**TASK GOAL**
Your job is to set down the stretch of entries that opens with the line containing "v3 v4) := by" and closes with the line containing "induction v3 generalizing s a v4 with". Keep both end lines, copy each exactly, and add nothing.
........
-- ==== Sys2Proof/Laws/KeepOde.lean ====
section
/-! SUPPORT. What the operations of Machine/Ode.lean may change, and what they keep (see Keeps.lean). -/

namespace Sys2Proof.Laws

open Sys2Proof Sys2Proof.Machine Sys2Proof.Safety

theorem keeps_odFetch {L : List Part} {r s : State} (init : Nat) (a : Nat) (wide : Bool) (env : List BusEnv)
    (hL : Sub [.sysR, .happened, .crier, .flcR, .flash, .free, .writeBack, .shadows, .criR, .spiR, .spi, .uartR, .uart, .iic, .cnv, .cnvR, .eng, .engR, .legR, .leg, .attic] L) (h : Keeps L r s) : Keeps2 L r (State.odFetch s init a wide env) := by
  unfold State.odFetch
  split
  · refine Keeps2.ite ?_ (Keeps2.mk (Keeps.of_snd (by with_reducible assumption) (keeps_busRead _ _ _ _ _ (Sub.trans (by decide) hL) h)))
    split
    · exact (Keeps2.mk (Keeps.of_snd (by with_reducible assumption) (keeps_busRead _ _ _ _ _ (Sub.trans (by decide) hL) (Keeps.of_snd (by with_reducible assumption) (keeps_busRead _ _ _ _ _ (Sub.trans (by decide) hL) h)))))
    · exact (Keeps2.mk (Keeps.of_snd (by with_reducible assumption) (keeps_busRead _ _ _ _ _ (Sub.trans (by decide) hL) (Keeps.of_snd (by with_reducible assumption) (keeps_busRead _ _ _ _ _ (Sub.trans (by decide) hL) h)))))
  · exact (Keeps2.mk (Keeps.of_snd (by with_reducible assumption) (keeps_busRead _ _ _ _ _ (Sub.trans (by decide) hL) h)))

theorem keeps_odStore {L : List Part} {r s : State} (init : Nat) (a : Nat) (wide : Bool) (v : Nat) (env : List BusEnv)
    (hL : Sub [.sysR, .happened, .writeBack, .mem, .cnv, .cnvR, .eng, .engR, .legR, .leg, .attic, .core, .criR, .aisR, .aisle, .trpR, .trip, .knrR, .celR, .crier, .cellar, .ring, .atcR, .stlR, .wdtR, .cmp, .cmpR, .carR, .warranted, .flcR, .flash, .ode, .shadows, .car, .odeR, .free, .dbgR, .clock, .spiR, .uartR, .canR, .iicR, .qepR, .gpioR, .dbg, .spi, .uart, .can, .iic, .qep] L) (h : Keeps L r s) : Keeps2 L r (State.odStore s init a wide v env) := by
  unfold State.odStore
  split
  · refine Keeps2.ite ?_ (Keeps2.mk (Keeps.of_snd (by with_reducible assumption) (keeps_busWrite _ _ _ _ _ (Sub.trans (by decide) hL) h)))
    split
    · exact (Keeps2.mk (Keeps.of_snd (by with_reducible assumption) (keeps_busWrite _ _ _ _ _ (Sub.trans (by decide) hL) (Keeps.of_snd (by with_reducible assumption) (keeps_busWrite _ _ _ _ _ (Sub.trans (by decide) hL) h)))))
    · exact (Keeps2.mk (Keeps.of_snd (by with_reducible assumption) (keeps_busWrite _ _ _ _ _ (Sub.trans (by decide) hL) (Keeps.of_snd (by with_reducible assumption) (keeps_busWrite _ _ _ _ _ (Sub.trans (by decide) hL) h)))))
  · exact (Keeps2.mk (Keeps.of_snd (by with_reducible assumption) (keeps_busWrite _ _ _ _ _ (Sub.trans (by decide) hL) h)))

theorem keeps_odWords {L : List Part} {r s : State} (init : Nat) (a : Nat) (v3 : Nat) (v4 : List BusEnv) (v5 : List (BitVec 8))
    (hL : Sub [.sysR, .happened, .crier, .flcR, .flash, .free, .writeBack, .shadows, .criR, .spiR, .spi, .uartR, .uart, .iic, .cnv, .cnvR, .eng, .engR, .legR, .leg, .attic] L) (h : Keeps L r s) : Keeps2 L r (State.odWords s init a v3 v4 v5) := by
  induction v3 generalizing s a v4 v5 with
  | zero => exact h
  | succ n ih =>
    rw [State.odWords]
    split
    · exact ih _ _ _ (Keeps.of_snd (by with_reducible assumption) (keeps_busRead _ _ _ _ _ (Sub.trans (by decide) hL) h))
    · exact Keeps2.mk (Keeps.of_snd (by with_reducible assumption) (keeps_busRead _ _ _ _ _ (Sub.trans (by decide) hL) h))

theorem keeps_odBytes {L : List Part} {r s : State} (init : Nat) (a : Nat) (n : Nat) (env : List BusEnv)
    (hL : Sub [.sysR, .happened, .crier, .flcR, .flash, .free, .writeBack, .shadows, .criR, .spiR, .spi, .uartR, .uart, .iic, .cnv, .cnvR, .eng, .engR, .legR, .leg, .attic] L) (h : Keeps L r s) : Keeps2 L r (State.odBytes s init a n env) := by
  unfold State.odBytes
  extract_lets +onlyGivenNames -merge -useContext -underBinder x0
  try clear_value x0
  split
  · exact (Keeps2.mk (Keeps.of_snd (by with_reducible assumption) (keeps_odWords _ _ _ _ _ (Sub.trans (by decide) hL) h)))
  · exact (keeps_odWords _ _ _ _ _ (Sub.trans (by decide) hL) h)

theorem keeps_odPoke {L : List Part} {r s : State} (init : Nat) (a : Nat) (v3 : List (BitVec 8)) (v4 : List BusEnv)
    (hL : Sub [.sysR, .happened, .writeBack, .mem, .cnv, .cnvR, .eng, .engR, .legR, .leg, .attic, .core, .criR, .aisR, .aisle, .trpR, .trip, .knrR, .celR, .crier, .cellar, .ring, .atcR, .stlR, .wdtR, .cmp, .cmpR, .carR, .warranted, .flcR, .flash, .ode, .shadows, .car, .odeR, .free, .dbgR, .clock, .spiR, .uartR, .canR, .iicR, .qepR, .gpioR, .dbg, .spi, .uart, .can, .iic, .qep] L) (h : Keeps L r s) : Keeps2 L r (State.odPoke s init a v3 v4) := by
  induction v3 generalizing s a v4 with
  | nil => exact h
  | cons b bs ih =>
    rw [State.odPoke]
    split
    · exact ih _ _ (Keeps.of_snd (by with_reducible assumption) (keeps_busWrite _ _ _ _ _ (Sub.trans (by decide) hL) h))
    · exact Keeps2.mk (Keeps.of_snd (by with_reducible assumption) (keeps_busWrite _ _ _ _ _ (Sub.trans (by decide) hL) h))

theorem keeps_odBlock {L : List Part} {r s : State} (b : Nat) (lo : Nat) (n : Nat) (drive : List (Option (List Word)))
    (hL : Sub [.attic] L) (h : Keeps L r s) : Keeps21 L r (State.odBlock s b lo n drive) := by
  unfold State.odBlock
  extract_lets +onlyGivenNames -merge -useContext -underBinder x0
  try clear_value x0
  refine Keeps21.ite (Keeps21.mk h) ?_
  extract_lets +onlyGivenNames -merge -useContext -underBinder x1
  try clear_value x1
  extract_lets +onlyGivenNames -merge -useContext -underBinder x2
  have k3 : Keeps21 L r (x2) := by
    unfold x2
    split
    · exact (Keeps21.mk h)
    · extract_lets +onlyGivenNames -merge -useContext -underBinder x4
      try clear_value x4
      exact (Keeps21.mk (Keeps.set_attic (hL _ (by decide)) h))
  try clear_value x2
  split
  · exact (Keeps21.ite (Keeps21.mk h) k3)
  · exact k3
........
**ANSWER TO THIS TASK**
    (hL : Sub [.sysR, .happened, .writeBack, .mem, .cnv, .cnvR, .eng, .engR, .legR, .leg, .attic, .core, .criR, .aisR, .aisle, .trpR, .trip, .knrR, .celR, .crier, .cellar, .ring, .atcR, .stlR, .wdtR, .cmp, .cmpR, .carR, .warranted, .flcR, .flash, .ode, .shadows, .car, .odeR, .free, .dbgR, .clock, .spiR, .uartR, .canR, .iicR, .qepR, .gpioR, .dbg, .spi, .uart, .can, .iic, .qep] L) (h : Keeps L r s) : Keeps2 L r (State.odPoke s init a v3 v4) := by
  induction v3 generalizing s a v4 with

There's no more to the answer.